Access to venture capital: This is key. The leaders in software products today were venture-backed startups at one point. The ability of the venture capitalists to be true business partners to the entrepreneurs and take them from a concept to business success is key to maturing a software product base in India.

Presence of regional market: While India can play a global role and attack global markets, nothing compares to drawing experience from a large local market. The size of the US market is a key reason for the success of US software product firms. It is quite possible to build a large local market for software products in India. Software product adoption across Indian enterprises would boost productivity.

Partner ecosystem: No industry can increase or mature unless there is a strong sense of partnering. Partners can help with go to market for the product firms, provide strong global reach, mindshare and deployment experience, something the budding product firms lack. Here again, the Indian IT majors could play a key role in building this ecosystem for local product firms.
Trade bodies and councils: NASSCOM and the other trade bodies are doing wonderful work for software services. They are now expanding their scope to cover software products as well. It is important to sustain this momentum and strong trade bodies, user groups, open source forums and other such councils . This provides an environment for creating interdependencies.

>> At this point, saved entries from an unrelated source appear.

/-- HUSK_FETCH_DONE (R344, R345, R347): the husk is read, the parked packets are processed, other fetches start. A husk that
cannot be read moves the QP to ERR with the status. -/
def State.fetchDone (s : State) (q : Nat) : State :=
  match s.qp q with
  | none => s
  | some x =>
    let done := fun (s : State) =>
      let s := s.modQp q (fun x => { x with resident := true, fetching := false, used := s.time.ft })
      (s.wr R.RDM_QP_CACHE_STATUS_fetching (s.rd R.RDM_QP_CACHE_STATUS_fetching - 1)).wr R.RDM_QP_CACHE_STATUS_resident (s.rd R.RDM_QP_CACHE_STATUS_resident + 1)
    let go := fun (s : State) => ((State.unpark q (x.parked.length + 1) s).hwbShow.pump q).startFetches
    if x.fetching then
      let p := s.huskPlace q
      if p.1 = 1 then
        let r := s.hbmRead p.2 512
        go (if r.status = 0 then done r.next else (done r.next).qpErr q r.status 0)
      else match s.hostRead (.husk q) 0 p.2 512 with
        | (.wait, s) => s
        | (.fail st, s) => go ((done s).qpErr q st 0)
        | (.ok _, s) => go (done s)
    else if x.resident then go s
    else s

/-- The RDMA engine goes on for a QP whose read has ended: parked packets, the packet that waits at the head of the engine's
queues, and what the QP may transmit. A QP that takes no data any more drops it. -/
def State.wakeQp (s : State) (q : Nat) : State :=
  match s.qp q with
  | none => s.dropReads q
  | some x =>
    if x.state ≤ 1 ∨ x.state = 5 then s.dropReads q
    else if x.resident = false then s
    else
      let s := if x.parked.isEmpty then s else (State.unpark q (x.parked.length + 1) s).hwbShow
      let s := match s.rdmaPick with
        | some (_, k) => match rxClass k with
          | .good p kd => if p.dqp = q && (RxClass.good p kd).sel == RxSel.request then s.rdmaRx .request else s
          | _ => s
        | none => s
      s.pump q

def execRocePacketRx (s : State) : Out := s.whenMain (·.rdmaRx .request)
def execAckRx (s : State) : Out := s.whenMain (·.rdmaRx .response)
def execCnpRx (s : State) : Out := s.whenMain (·.rdmaRx .cnp)
def execHuskFetchDone (q : Fin 262144) (s : State) : Out := s.whenMain (·.fetchDone q)

end Sys2Proof.Machine
end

Government support: Finally, the government at both central and state levels must vigorously encourage this. E-governance initiatives can help support products that can then be sold worldwide. Software products that solve business problems but excel in supporting small to medium businesses, reach out to rural markets and a large population could serve as differentiators. Everything from deregulation, incentives, requiring government units to adopt software deployments largely to improve transparency and build productivity, controlling piracy, and utilizing regional markets and free trade zones to help build a larger local market are a few that can make a difference.

Addressing the above factors and leveraging our existing strengths should help us dominate this market in the same way we are dominating the software services market today.